Data to use:
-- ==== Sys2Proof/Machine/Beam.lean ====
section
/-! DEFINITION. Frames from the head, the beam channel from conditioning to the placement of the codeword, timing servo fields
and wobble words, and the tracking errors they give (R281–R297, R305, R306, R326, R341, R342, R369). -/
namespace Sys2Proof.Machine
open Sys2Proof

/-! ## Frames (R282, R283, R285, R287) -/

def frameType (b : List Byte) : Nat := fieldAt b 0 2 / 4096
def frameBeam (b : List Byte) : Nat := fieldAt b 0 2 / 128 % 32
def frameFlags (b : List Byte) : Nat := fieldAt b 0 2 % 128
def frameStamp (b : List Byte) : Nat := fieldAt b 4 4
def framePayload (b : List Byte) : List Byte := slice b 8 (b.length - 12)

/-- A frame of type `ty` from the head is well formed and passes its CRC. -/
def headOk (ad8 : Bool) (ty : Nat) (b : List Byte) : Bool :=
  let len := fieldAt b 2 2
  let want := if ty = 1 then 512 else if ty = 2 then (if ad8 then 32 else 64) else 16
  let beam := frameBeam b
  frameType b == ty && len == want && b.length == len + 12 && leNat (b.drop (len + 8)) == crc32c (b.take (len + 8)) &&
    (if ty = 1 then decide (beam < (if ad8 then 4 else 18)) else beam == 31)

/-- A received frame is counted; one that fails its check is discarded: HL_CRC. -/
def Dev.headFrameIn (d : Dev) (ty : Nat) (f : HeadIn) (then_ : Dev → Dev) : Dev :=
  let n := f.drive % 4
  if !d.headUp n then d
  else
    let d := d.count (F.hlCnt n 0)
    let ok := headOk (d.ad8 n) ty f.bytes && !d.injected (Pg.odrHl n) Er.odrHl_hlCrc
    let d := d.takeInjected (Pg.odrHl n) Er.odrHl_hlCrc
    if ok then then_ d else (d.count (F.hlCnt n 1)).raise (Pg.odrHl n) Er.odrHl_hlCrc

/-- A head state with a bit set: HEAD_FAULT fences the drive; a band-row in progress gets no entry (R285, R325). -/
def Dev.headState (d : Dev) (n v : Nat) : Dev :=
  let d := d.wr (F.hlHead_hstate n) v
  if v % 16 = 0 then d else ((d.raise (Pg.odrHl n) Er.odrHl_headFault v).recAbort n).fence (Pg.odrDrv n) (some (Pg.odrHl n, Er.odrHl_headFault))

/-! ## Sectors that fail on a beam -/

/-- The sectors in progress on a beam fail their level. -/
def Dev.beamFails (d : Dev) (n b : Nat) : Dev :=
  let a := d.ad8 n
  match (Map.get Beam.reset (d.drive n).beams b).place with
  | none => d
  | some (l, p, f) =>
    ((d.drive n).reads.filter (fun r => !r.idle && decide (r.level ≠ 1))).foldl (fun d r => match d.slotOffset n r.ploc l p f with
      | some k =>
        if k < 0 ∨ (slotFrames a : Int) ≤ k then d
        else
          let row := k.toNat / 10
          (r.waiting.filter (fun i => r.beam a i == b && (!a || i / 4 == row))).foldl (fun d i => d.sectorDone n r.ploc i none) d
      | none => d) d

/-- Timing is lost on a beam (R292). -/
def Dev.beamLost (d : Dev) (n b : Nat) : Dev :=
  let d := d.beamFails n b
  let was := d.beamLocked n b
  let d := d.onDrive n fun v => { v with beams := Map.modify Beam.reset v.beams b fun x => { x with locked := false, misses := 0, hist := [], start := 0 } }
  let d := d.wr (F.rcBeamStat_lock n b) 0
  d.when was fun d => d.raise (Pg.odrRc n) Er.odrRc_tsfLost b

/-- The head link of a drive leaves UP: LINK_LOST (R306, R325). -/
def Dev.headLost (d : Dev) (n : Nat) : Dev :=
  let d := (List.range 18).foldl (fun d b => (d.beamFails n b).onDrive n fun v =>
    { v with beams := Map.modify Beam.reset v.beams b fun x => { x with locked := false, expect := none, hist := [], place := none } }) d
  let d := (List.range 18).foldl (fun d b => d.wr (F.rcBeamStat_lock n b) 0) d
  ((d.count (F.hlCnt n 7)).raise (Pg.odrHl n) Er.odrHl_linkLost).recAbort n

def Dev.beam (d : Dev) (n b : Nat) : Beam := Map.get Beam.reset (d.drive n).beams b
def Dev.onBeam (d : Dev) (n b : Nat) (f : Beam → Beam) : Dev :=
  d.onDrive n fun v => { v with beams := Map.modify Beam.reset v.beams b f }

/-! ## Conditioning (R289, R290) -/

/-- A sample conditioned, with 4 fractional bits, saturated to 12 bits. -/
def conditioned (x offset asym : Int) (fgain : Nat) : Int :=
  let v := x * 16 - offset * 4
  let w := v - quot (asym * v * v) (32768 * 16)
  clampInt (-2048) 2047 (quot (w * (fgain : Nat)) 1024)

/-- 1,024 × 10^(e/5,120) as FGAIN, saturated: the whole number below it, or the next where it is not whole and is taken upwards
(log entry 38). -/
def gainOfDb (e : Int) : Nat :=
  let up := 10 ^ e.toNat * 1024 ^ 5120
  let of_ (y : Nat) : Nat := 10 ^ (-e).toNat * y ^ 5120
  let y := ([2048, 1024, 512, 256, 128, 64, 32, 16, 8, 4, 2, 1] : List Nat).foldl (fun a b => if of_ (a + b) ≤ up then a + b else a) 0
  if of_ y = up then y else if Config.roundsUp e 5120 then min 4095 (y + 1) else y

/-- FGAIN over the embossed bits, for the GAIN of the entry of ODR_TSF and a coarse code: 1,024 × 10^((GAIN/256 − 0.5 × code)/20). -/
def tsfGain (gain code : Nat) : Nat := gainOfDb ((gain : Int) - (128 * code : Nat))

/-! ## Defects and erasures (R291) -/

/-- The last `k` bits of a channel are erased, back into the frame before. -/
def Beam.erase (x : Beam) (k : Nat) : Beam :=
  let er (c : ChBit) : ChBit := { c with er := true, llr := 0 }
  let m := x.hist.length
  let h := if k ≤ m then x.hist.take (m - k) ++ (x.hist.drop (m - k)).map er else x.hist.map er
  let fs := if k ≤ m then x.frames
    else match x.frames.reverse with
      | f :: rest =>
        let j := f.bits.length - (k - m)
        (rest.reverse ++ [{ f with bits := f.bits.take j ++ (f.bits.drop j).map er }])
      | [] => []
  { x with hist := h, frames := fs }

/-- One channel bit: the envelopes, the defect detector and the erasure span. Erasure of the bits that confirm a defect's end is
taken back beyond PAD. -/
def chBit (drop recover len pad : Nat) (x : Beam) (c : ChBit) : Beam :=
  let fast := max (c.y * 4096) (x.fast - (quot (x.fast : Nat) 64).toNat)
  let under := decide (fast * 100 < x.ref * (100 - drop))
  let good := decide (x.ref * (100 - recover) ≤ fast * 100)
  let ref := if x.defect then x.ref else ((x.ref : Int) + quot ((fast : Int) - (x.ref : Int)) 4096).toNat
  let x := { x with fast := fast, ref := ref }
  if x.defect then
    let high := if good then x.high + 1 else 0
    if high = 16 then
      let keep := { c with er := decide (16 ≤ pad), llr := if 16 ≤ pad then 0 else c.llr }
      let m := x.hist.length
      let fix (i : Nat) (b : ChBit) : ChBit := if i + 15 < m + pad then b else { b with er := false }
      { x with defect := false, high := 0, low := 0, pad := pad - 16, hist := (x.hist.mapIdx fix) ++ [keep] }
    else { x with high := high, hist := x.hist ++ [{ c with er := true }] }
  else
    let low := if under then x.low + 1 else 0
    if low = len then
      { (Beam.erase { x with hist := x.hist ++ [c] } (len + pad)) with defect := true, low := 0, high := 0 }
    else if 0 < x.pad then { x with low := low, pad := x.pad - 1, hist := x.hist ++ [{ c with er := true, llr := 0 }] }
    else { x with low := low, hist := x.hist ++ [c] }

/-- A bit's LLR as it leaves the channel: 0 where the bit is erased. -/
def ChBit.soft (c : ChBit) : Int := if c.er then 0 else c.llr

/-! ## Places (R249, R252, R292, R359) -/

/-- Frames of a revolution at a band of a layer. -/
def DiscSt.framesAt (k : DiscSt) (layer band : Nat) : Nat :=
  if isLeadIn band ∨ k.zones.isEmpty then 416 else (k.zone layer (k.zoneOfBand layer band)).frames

Exercise: Your answer should be a single number: the count of lines in the data that include the word "good".

Output below: 2